Source material:
----

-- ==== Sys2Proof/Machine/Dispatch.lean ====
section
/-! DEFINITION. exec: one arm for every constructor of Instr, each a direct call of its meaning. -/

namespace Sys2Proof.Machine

----

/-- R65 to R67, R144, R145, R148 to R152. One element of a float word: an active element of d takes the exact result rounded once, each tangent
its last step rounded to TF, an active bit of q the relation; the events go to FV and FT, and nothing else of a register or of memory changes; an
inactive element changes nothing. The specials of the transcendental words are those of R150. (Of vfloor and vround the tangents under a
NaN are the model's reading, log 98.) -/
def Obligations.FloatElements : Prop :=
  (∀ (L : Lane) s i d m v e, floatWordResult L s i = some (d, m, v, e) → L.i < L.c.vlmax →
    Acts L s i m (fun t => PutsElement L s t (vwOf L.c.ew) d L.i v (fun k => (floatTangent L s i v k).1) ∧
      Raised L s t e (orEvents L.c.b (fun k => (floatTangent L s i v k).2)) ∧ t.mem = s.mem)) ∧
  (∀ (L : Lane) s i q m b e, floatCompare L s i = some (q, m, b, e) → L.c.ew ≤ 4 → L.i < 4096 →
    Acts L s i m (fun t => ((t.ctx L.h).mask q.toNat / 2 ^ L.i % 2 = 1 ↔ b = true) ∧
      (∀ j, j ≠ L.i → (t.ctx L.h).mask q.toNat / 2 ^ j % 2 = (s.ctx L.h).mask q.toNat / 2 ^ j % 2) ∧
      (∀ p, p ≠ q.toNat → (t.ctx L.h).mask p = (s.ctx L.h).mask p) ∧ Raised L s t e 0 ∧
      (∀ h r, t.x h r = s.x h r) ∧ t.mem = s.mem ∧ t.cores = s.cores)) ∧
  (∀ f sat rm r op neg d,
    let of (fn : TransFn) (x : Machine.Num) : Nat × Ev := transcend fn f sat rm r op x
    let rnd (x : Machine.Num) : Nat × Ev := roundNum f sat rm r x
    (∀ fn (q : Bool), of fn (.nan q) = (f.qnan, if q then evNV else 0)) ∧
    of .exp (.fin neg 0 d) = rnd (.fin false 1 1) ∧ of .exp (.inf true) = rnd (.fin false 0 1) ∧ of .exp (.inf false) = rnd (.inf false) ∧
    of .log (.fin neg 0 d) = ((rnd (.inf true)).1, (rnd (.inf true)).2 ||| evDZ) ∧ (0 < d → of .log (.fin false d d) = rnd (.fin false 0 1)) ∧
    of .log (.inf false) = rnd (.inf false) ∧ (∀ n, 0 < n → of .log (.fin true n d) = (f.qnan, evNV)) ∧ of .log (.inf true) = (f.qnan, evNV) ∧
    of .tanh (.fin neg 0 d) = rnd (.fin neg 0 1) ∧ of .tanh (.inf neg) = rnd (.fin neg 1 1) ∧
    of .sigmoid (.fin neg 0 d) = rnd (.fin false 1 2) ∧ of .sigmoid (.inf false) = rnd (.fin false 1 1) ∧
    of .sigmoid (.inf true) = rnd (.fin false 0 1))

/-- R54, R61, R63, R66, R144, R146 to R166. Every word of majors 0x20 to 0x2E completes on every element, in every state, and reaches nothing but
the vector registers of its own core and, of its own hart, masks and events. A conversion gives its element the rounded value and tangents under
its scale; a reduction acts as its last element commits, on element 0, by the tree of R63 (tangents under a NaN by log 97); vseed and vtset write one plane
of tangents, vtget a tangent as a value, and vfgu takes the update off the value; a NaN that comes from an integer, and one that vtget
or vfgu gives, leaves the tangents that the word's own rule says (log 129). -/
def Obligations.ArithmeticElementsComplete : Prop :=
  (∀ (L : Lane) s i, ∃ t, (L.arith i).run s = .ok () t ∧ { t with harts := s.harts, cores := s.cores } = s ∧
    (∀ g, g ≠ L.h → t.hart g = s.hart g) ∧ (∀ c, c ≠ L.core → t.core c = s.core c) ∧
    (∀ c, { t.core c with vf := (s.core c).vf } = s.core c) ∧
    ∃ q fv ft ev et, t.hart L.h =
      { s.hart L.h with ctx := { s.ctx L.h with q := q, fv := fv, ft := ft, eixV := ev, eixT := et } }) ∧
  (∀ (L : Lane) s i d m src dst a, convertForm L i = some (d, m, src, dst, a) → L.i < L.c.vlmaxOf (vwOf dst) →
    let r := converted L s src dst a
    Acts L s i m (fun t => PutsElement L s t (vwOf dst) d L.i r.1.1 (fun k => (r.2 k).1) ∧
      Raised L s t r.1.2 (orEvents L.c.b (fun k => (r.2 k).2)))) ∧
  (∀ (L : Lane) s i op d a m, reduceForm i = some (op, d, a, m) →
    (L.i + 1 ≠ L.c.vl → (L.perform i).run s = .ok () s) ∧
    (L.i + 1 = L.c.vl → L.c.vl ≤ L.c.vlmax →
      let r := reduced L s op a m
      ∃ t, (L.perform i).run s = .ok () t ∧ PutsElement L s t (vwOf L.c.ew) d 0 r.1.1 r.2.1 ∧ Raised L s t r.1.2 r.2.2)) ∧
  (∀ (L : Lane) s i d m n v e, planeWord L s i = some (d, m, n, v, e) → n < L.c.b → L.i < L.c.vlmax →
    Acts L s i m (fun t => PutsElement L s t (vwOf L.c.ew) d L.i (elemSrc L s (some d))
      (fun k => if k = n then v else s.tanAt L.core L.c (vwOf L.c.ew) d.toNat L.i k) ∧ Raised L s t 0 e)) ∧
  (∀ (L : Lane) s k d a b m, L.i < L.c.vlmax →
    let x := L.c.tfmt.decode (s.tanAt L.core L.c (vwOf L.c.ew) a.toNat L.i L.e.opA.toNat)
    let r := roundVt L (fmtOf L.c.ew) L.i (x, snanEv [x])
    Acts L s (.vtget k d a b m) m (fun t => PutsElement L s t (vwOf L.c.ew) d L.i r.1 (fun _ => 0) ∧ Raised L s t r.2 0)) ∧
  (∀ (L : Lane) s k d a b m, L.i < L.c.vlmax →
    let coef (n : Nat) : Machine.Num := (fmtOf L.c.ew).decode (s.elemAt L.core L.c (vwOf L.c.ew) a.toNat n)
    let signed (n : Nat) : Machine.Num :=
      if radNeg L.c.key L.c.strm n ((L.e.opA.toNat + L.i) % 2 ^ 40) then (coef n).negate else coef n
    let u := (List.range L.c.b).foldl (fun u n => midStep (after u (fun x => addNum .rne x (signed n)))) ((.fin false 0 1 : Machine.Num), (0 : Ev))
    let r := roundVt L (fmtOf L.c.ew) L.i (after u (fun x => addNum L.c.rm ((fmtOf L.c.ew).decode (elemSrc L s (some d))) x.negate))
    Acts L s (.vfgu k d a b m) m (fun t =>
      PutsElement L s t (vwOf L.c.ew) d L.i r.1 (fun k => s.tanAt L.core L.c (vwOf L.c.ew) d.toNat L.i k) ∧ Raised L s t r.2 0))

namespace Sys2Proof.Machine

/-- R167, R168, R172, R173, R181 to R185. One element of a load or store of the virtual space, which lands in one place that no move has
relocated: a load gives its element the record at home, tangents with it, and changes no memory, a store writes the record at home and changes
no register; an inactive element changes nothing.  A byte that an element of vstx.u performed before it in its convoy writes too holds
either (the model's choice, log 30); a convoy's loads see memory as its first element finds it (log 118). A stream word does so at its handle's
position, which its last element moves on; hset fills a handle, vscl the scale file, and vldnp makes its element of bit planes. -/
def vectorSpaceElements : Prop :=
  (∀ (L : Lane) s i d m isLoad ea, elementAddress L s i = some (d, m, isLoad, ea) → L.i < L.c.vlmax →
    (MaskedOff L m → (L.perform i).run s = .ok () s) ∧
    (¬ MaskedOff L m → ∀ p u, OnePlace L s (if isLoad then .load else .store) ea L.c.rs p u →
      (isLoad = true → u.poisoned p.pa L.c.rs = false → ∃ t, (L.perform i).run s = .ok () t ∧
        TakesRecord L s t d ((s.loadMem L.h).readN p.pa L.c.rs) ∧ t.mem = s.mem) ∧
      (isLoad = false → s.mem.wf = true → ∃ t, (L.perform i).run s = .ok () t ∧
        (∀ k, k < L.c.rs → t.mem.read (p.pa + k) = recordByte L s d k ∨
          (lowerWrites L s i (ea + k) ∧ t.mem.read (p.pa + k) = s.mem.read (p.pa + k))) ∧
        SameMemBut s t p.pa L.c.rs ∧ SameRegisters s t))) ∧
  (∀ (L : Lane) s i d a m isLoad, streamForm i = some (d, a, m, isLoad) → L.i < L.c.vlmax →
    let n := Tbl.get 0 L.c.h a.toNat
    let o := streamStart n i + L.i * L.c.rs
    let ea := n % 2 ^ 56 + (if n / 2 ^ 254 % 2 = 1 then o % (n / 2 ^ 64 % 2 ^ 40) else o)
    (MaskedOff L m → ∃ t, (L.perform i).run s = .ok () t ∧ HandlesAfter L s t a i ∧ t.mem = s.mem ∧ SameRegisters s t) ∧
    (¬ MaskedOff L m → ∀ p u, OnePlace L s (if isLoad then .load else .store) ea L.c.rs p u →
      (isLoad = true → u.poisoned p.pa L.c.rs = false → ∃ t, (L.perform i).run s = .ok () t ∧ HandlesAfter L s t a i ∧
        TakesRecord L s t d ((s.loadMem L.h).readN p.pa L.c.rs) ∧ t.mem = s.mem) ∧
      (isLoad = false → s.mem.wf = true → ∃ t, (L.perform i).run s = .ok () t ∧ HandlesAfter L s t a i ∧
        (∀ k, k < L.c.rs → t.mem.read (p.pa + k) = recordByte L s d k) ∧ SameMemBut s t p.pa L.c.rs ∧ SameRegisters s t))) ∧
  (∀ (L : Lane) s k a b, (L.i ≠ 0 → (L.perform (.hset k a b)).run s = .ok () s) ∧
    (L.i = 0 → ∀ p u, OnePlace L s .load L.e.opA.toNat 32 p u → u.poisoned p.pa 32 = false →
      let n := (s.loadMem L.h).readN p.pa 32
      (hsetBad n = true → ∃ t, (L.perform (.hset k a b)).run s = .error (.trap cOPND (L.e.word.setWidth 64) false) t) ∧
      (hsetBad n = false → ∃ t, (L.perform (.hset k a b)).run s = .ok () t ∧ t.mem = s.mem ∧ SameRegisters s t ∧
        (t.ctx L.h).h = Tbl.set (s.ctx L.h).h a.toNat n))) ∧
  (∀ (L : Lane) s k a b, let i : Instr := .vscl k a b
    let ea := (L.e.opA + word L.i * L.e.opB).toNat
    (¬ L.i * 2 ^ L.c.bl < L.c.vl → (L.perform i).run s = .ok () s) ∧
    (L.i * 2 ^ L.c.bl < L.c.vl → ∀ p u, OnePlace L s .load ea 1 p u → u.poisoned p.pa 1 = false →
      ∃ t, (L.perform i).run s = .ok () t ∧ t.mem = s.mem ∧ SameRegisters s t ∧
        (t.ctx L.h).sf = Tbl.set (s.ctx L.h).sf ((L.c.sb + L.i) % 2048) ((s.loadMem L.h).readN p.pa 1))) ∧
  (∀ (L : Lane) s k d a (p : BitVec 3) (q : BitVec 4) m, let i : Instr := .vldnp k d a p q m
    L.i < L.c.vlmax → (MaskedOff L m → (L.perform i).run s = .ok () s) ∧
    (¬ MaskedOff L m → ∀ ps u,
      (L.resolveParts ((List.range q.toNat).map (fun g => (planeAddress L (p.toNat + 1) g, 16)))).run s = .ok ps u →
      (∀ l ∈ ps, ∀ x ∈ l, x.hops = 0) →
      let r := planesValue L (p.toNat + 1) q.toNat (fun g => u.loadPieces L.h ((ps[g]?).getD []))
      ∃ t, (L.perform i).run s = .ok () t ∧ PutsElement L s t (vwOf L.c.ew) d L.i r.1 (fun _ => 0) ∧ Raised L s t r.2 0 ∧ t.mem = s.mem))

----

Task item:
If a line of the data contains "convoy", copy it out.

Answer to this exercise:
no register; an inactive element changes nothing.  A byte that an element of vstx.u performed before it in its convoy writes too holds
either (the model's choice, log 30); a convoy's loads see memory as its first element finds it (log 118). A stream word does so at its handle's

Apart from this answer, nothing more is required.